*** Information provided ***

/-- 10 R252: the packed instructions of 16-bit elements: each element by its own exact result, rounded once; a lane with P in
an operand, or with an element that is the format's poison value, is poisoned as a whole; VHDOT2 gives one FP32 result. -/
def Obligations.VectorHalf : Prop :=
  ∀ (s : State) (h : HFmt) (d a : VReg) (b : XOpnd),
    let t := s.cur
    let f : Fmt := match h with | .bf => bf16 | .hf => f16
    let elem (w : Word) (k : Nat) : FIn := f.read (w.extractLsb' (16 * k) 16).toNat false
    let x (L k : Nat) : FIn := elem (t.getV a L).v k
    let y (L k : Nat) : FIn := elem (t.getX b L).v k
    let z (L k : Nat) : FIn := elem (t.getV d L).v k
    let px (L : Nat) : Bool := (t.getV a L).p || (x L 0).p || (x L 1).p
    let py (L : Nat) : Bool := (t.getX b L).p || (y L 0).p || (y L 1).p
    let pz (L : Nat) : Bool := (t.getV d L).p || (z L 0).p || (z L 1).p
    let both (p : Bool) (r : Nat → Nat × Bool × Ev) : Nat × Bool × Ev :=
      if p then (f.poisonBits * 65537, true, Ev.none)
      else ((r 0).1 + (r 1).1 * 65536, false, (r 0).2.2.add (r 1).2.2)
    let two (g : FIn → FIn → Nat × Bool × Ev) (L : Nat) : Nat × Bool × Ev :=
      both (px L || py L) fun k => g (x L k) (y L k)
    let dot (L : Nat) : Nat × Bool × Ev :=
      let acc := a32 t d L
      f32.op t.rm [acc, ⟨0, (x L 0).v, px L⟩, ⟨0, (y L 0).v, py L⟩, x L 1, y L 1]
        (fsum t.rm [acc.v, (x L 0).v.mul (y L 0).v, (x L 1).v.mul (y L 1).v])
    ∀ row ∈ ([(.vhadd h d a b, f.cls, two fun x y => f.op t.rm [x, y] (fsum t.rm [x.v, y.v])),
        (.vhsub h d a b, f.cls, two fun x y => f.op t.rm [x, y] (fsum t.rm [x.v, y.v.negate])),
        (.vhmul h d a b, f.cls, two fun x y => f.op t.rm [x, y] (x.v.mul y.v)),
        (.vhfma h d a b, f.cls, fun L => both (px L || py L || pz L) fun k =>
          f.op t.rm [x L k, y L k, z L k] (fsum t.rm [(x L k).v.mul (y L k).v, (z L k).v])),
        (.vhmin h d a b, f.cls, two fun x y => f.minmax false x y), (.vhmax h d a b, f.cls, two fun x y => f.minmax true x y),
        (.vhdot2 h d a b, 1, dot)] : List (Instr × Nat × (Nat → Nat × Bool × Ev))),
      ready row.1 s → exec row.1 s = .next (retire s (countEvents
        { s with cur := t.putV d fun L => ⟨BitVec.ofNat 32 (row.2.2 L).1, (row.2.2 L).2.1⟩ } row.2.1 (laneEvents t row.2.2)))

*** End of Information provided ***

## Exercise prompt
Above are the records; repeat exactly the lines from the one holding "(.vhfma h d" down to the one holding "(.vhmin h d", end lines included.

## Answer to this exercise
        (.vhfma h d a b, f.cls, fun L => both (px L || py L || pz L) fun k =>
          f.op t.rm [x L k, y L k, z L k] (fsum t.rm [(x L k).v.mul (y L k).v, (z L k).v])),
        (.vhmin h d a b, f.cls, two fun x y => f.minmax false x y), (.vhmax h d a b, f.cls, two fun x y => f.minmax true x y),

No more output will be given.